• **How to complete this task**: From the first line of the material below to the line containing "theorem test_wf_esc_bad_esc : (Instr.slipEscBad", repeat every line exactly and add nothing.
[Records Boundary: Start]
-- ==== Sys2Proof/Tests/Slice0.lean ====
section
/-! SUPPORT. Tests. Expected values are the spec's: the encodings of 30_encoding.md and the vectors of
95_test_vectors.md, whose section a comment names; none is the model's own answer. At the end, one witness for the
hypotheses of each statement of Certificates/Slice0/Obligations.lean, clause by clause. -/

namespace Sys2Proof.Tests

-- The many evaluations below are elaborated one after the other: at once they exhaust the threads.
set_option Elab.async false

open Sys2Proof Sys2Proof.Machine

/-- Bytes written out as numbers. -/
def B (l : List Nat) : Bytes := l.map (BitVec.ofNat 8)

/-- n bytes v. -/
def fill (n v : Nat) : Bytes := List.replicate n (BitVec.ofNat 8 v)

/-- The vectors' start state: reset, with these bytes in `RXQ`, and the erase size of 95_test_vectors.md section 3. -/
def start (rxq : Bytes) : State :=
  { State.reset with
    cfg := { defaultConfig with eraseFn := .eraseCover }
    env := { Env.reset with rxq := rxq } }

/-- A state of the session, at a time, with these bytes in `RXQ`. Its timestamps were taken when the registers say. -/
def at' (o : OrchState) (now : Nat) (rxq : Bytes) (regs : Session := Session.reset) : State :=
  { start rxq with
    orch := o, session := regs
    env := { (start rxq).env with now := now, stamps := ⟨regs.lastAttempt, regs.lastReset, 0⟩ } }

/-- The session registers BEGIN_UPLOAD leaves for an image of this size at this address (R131). -/
def session (size addr : U32) : Session :=
  { Session.reset with imageSize := size, targetAddr := addr, nextReport := 5#32 }

/-- A reading of the next state; none where there is no next state. -/
def on {α : Type} (o : Host.Outcome State Fault Refusal) (f : State → α) : Option α :=
  match o with
  | .next s => some (f s)
  | _ => none

/-- The answer a Prompt peer gives to this opcode (95_test_vectors.md, P1). -/
def reply (op : Nat) : Bytes := B [0xC0, 0x01, op, 2, 0, 0, 0, 0, 0, 0, 0, 0xC0]

/-- The stray frame Z of 95_test_vectors.md 2.9: opcode zero. -/
def stray : Bytes := B [0xC0, 0x01, 0x00, 2, 0, 0, 0, 0, 0, 0, 0, 0xC0]

/-! ### Well-formedness: an ill-formed term for each check -/

theorem test_wf_esc_bad_end : (Instr.slipEscBad 0xDC#8).wf = false := by decide
theorem test_wf_esc_bad_esc : (Instr.slipEscBad 0xDD#8).wf = false := by decide
theorem test_wf_lit_end : (Instr.slipLit 0xC0#8).wf = false := by decide
theorem test_wf_lit_esc : (Instr.slipLit 0xDB#8).wf = false := by decide
theorem test_wf_begin_misaligned : (Instr.flashBeginReq 0#32 0x3FF#32).wf = false := by decide
theorem test_wf_data_short : (Instr.flashDataReq 0#8 0#32 (B [1, 2])).wf = false := by decide
theorem test_wf_bodies_too_long (body : Bytes) (h : body.length = 65536) :
    (Instr.memBeginReq 0#32 body).wf = false ∧ (Instr.memEndReq 0#32 body).wf = false ∧
    (Instr.memDataReq 0#32 body).wf = false ∧ (Instr.writeRegReq 0#32 body).wf = false ∧
    (Instr.readRegReq 0#32 body).wf = false ∧ (Instr.rsp 0x0B#8 0#32 body).wf = false ∧
    (Instr.rspStray 0#32 body).wf = false ∧ (Instr.send 0x02#8 body 0#32).wf = false ∧
    (Instr.cmd 0x02#8 body 0#32 0#32).wf = false := by
  simp [Instr.wf, Bytes.fitsBody, maxBodyLen, h]
theorem test_wf_rsp_opcode_zero : (Instr.rsp 0x00#8 0#32 (B [1])).wf = false := by decide
theorem test_wf_rsp_sync : (Instr.rsp 0x08#8 0#32 (B [0, 0])).wf = false := by decide
theorem test_wf_rsp_flash_begin : (Instr.rsp 0x02#8 0#32 (B [0, 0])).wf = false := by decide
theorem test_wf_rsp_flash_data : (Instr.rsp 0x03#8 0#32 (B [0, 0])).wf = false := by decide
theorem test_wf_rsp_flash_end : (Instr.rsp 0x04#8 0#32 (B [0, 0])).wf = false := by decide
theorem test_wf_uncountable (s : Bytes) (h : s.length = 4294967296) :
    (Instr.slipEnc s).wf = false ∧ (Instr.slipWrap s).wf = false ∧ (Instr.slipRawwrap s).wf = false ∧
    (Instr.slipDecall s).wf = false ∧ (Instr.chk s).wf = false ∧ (Instr.parse s).wf = false ∧
    (Instr.beginUpload ⟨0#32, s⟩ 0#32).wf = false := by
  simp [Instr.wf, Bytes.countable, h]
theorem test_wf_accepts : (Instr.slipEscBad 0xC0#8).wf = true ∧ (Instr.slipLit 0xDC#8).wf = true ∧
    (Instr.flashBeginReq 0#32 0x400#32).wf = true ∧ (Instr.rsp 0x08#8 0#32 (B [0])).wf = true := by decide

/-! ### Decoding: a word of every constructor, written out from R50, R51, R53, R56 to R61 -/

/-- R51; the raw bytes of a code, first byte first. -/
theorem test_decode_wire :
    decode .wire (B [0xC0]) = .ok (.slipEnd, []) ∧ decode .wire (B [0xDB, 0xDC]) = .ok (.slipEscEnd, []) ∧
    decode .wire (B [0xDB, 0xDD]) = .ok (.slipEscEsc, []) ∧
    decode .wire (B [0xDB, 0x41]) = .ok (.slipEscBad 0x41#8, []) ∧
    decode .wire (B [0x41]) = .ok (.slipLit 0x41#8, []) ∧ decode .wire (B [0xDB]) = .error .truncated := by
  decide

/-- R57 to R60: `dir`, `op`, `len`, `chk`, then the body by byte offset (FlashBegin's is vector 2.4's for 1025 bytes). -/
theorem test_decode_requests :
    decode .header (B [0, 8, 36, 0, 0, 0, 0, 0, 7, 7, 0x12, 0x20] ++ fill 32 0x55) = .ok (.syncReq, []) ∧
    decode .header (B [0, 2, 16, 0, 0, 0, 0, 0, 0x01, 0x04, 0, 0, 2, 0, 0, 0, 0, 4, 0, 0, 0x00, 0x10, 0, 0]) =
      .ok (.flashBeginReq 1025#32 0x1000#32, []) ∧
    decode .header (B [0, 3, 0x10, 0x04, 0xF4, 0, 0, 0, 0, 4, 0, 0, 7, 0, 0, 0] ++ fill 8 0 ++ B [0xC0, 0xDB] ++ fill 1022 0) =
      .ok (.flashDataReq 0xF4#8 7#32 (B [0xC0, 0xDB] ++ fill 1022 0), []) ∧
    decode .header (B [0, 4, 4, 0, 0, 0, 0, 0, 0, 0, 0, 0]) = .ok (.flashEndReq false, []) := by
  decide +kernel

/-- A body that is none of the rows': another block count, another block size, a short Sync payload, a flag of 2. -/
theorem test_decode_other_bodies :
    decode .header (B [0, 2, 16, 0, 0, 0, 0, 0, 0x01, 0x04, 0, 0, 1, 0, 0, 0, 0, 4, 0, 0, 0x00, 0x10, 0, 0]) =
      .error (.notSendable 2#8) ∧
    decode .header (B [0, 2, 16, 0, 0, 0, 0, 0, 0x01, 0x04, 0, 0, 2, 0, 0, 0, 0, 2, 0, 0, 0x00, 0x10, 0, 0]) =
      .error (.notSendable 2#8) ∧
    decode .header (B [0, 8, 36, 0, 0, 0, 0, 0, 7, 7, 0x12, 0x20] ++ fill 31 0x55) = .error .truncated ∧
    decode .header (B [0, 4, 4, 0, 0, 0, 0, 0, 2, 0, 0, 0]) = .error (.notSendable 4#8) := by
  decide +kernel

/-- R61: the five headers of opcodes the block never sends. -/
theorem test_decode_unsent :
    decode .header (B [0, 5, 1, 0, 0, 0, 0, 0, 9]) = .ok (.memBeginReq 0#32 (B [9]), []) ∧
    decode .header (B [0, 6, 0, 0, 1, 0, 0, 0]) = .ok (.memEndReq 1#32 [], []) ∧
    decode .header (B [0, 7, 0, 0, 0, 1, 0, 0]) = .ok (.memDataReq 0x100#32 [], []) ∧
    decode .header (B [0, 9, 0, 0, 0, 0, 1, 0]) = .ok (.writeRegReq 0x10000#32 [], []) ∧
    decode .header (B [0, 10, 0, 0, 0, 0, 0, 1]) = .ok (.readRegReq 0x1000000#32 [], []) := by
  decide

/-- R56, R85, R86. -/
theorem test_decode_responses :
    decode .header (B [1, 0x0B, 1, 0, 0x78, 0x56, 0x34, 0x12, 9]) = .ok (.rsp 0x0B#8 0x12345678#32 (B [9]), []) ∧
    decode .header (B [1, 0, 2, 0, 0, 0, 0, 0, 1, 2]) = .ok (.rspStray 0#32 (B [1, 2]), []) ∧
    decode .header (B [1, 8, 2, 0, 7, 7, 0x12, 0x20, 1, 2]) = .ok (.rspSync 0x20120707#32 1#8 2#8, []) ∧
    decode .header (B [1, 2, 2, 0, 0, 0, 0, 0, 1, 2]) = .ok (.rspFlashBegin 0#32 1#8 2#8, []) ∧
    decode .header (B [1, 3, 2, 0, 0, 0, 0, 0, 1, 2]) = .ok (.rspFlashData 0#32 1#8 2#8, []) ∧
    decode .header (B [1, 4, 2, 0, 0, 0, 0, 0, 1, 2]) = .ok (.rspFlashEnd 0#32 1#8 2#8, []) ∧
    decode .header (B [1, 8, 4, 0, 0, 0, 0, 0, 1, 2, 3, 4]) = .ok (.rsp 0x08#8 0#32 (B [1, 2, 3, 4]), []) := by
  decide

/-- R50's ordinals; the operands follow in R9's order (their layout is the model's, log 11). -/
theorem test_decode_codec :
    decode .call (B [0, 2, 0, 0, 0, 5, 6]) = .ok (.slipEnc (B [5, 6]), []) ∧
    decode .call (B [1, 1, 0, 0, 0, 5]) = .ok (.slipWrap (B [5]), []) ∧
    decode .call (B [2, 1, 0, 0, 0, 5]) = .ok (.slipRawwrap (B [5]), []) ∧
    decode .call (B [3]) = .ok (.slipDec, []) ∧
    decode .call (B [4, 1, 0, 0, 0, 5]) = .ok (.slipDecall (B [5]), []) := by
  decide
[Records Boundary: End]
• **Reply**:
-- ==== Sys2Proof/Tests/Slice0.lean ====
section
/-! SUPPORT. Tests. Expected values are the spec's: the encodings of 30_encoding.md and the vectors of
95_test_vectors.md, whose section a comment names; none is the model's own answer. At the end, one witness for the
hypotheses of each statement of Certificates/Slice0/Obligations.lean, clause by clause. -/

namespace Sys2Proof.Tests

-- The many evaluations below are elaborated one after the other: at once they exhaust the threads.
set_option Elab.async false

open Sys2Proof Sys2Proof.Machine

/-- Bytes written out as numbers. -/
def B (l : List Nat) : Bytes := l.map (BitVec.ofNat 8)

/-- n bytes v. -/
def fill (n v : Nat) : Bytes := List.replicate n (BitVec.ofNat 8 v)

/-- The vectors' start state: reset, with these bytes in `RXQ`, and the erase size of 95_test_vectors.md section 3. -/
def start (rxq : Bytes) : State :=
  { State.reset with
    cfg := { defaultConfig with eraseFn := .eraseCover }
    env := { Env.reset with rxq := rxq } }

/-- A state of the session, at a time, with these bytes in `RXQ`. Its timestamps were taken when the registers say. -/
def at' (o : OrchState) (now : Nat) (rxq : Bytes) (regs : Session := Session.reset) : State :=
  { start rxq with
    orch := o, session := regs
    env := { (start rxq).env with now := now, stamps := ⟨regs.lastAttempt, regs.lastReset, 0⟩ } }

/-- The session registers BEGIN_UPLOAD leaves for an image of this size at this address (R131). -/
def session (size addr : U32) : Session :=
  { Session.reset with imageSize := size, targetAddr := addr, nextReport := 5#32 }

/-- A reading of the next state; none where there is no next state. -/
def on {α : Type} (o : Host.Outcome State Fault Refusal) (f : State → α) : Option α :=
  match o with
  | .next s => some (f s)
  | _ => none

/-- The answer a Prompt peer gives to this opcode (95_test_vectors.md, P1). -/
def reply (op : Nat) : Bytes := B [0xC0, 0x01, op, 2, 0, 0, 0, 0, 0, 0, 0, 0xC0]

/-- The stray frame Z of 95_test_vectors.md 2.9: opcode zero. -/
def stray : Bytes := B [0xC0, 0x01, 0x00, 2, 0, 0, 0, 0, 0, 0, 0, 0xC0]

/-! ### Well-formedness: an ill-formed term for each check -/

theorem test_wf_esc_bad_end : (Instr.slipEscBad 0xDC#8).wf = false := by decide
theorem test_wf_esc_bad_esc : (Instr.slipEscBad 0xDD#8).wf = false := by decide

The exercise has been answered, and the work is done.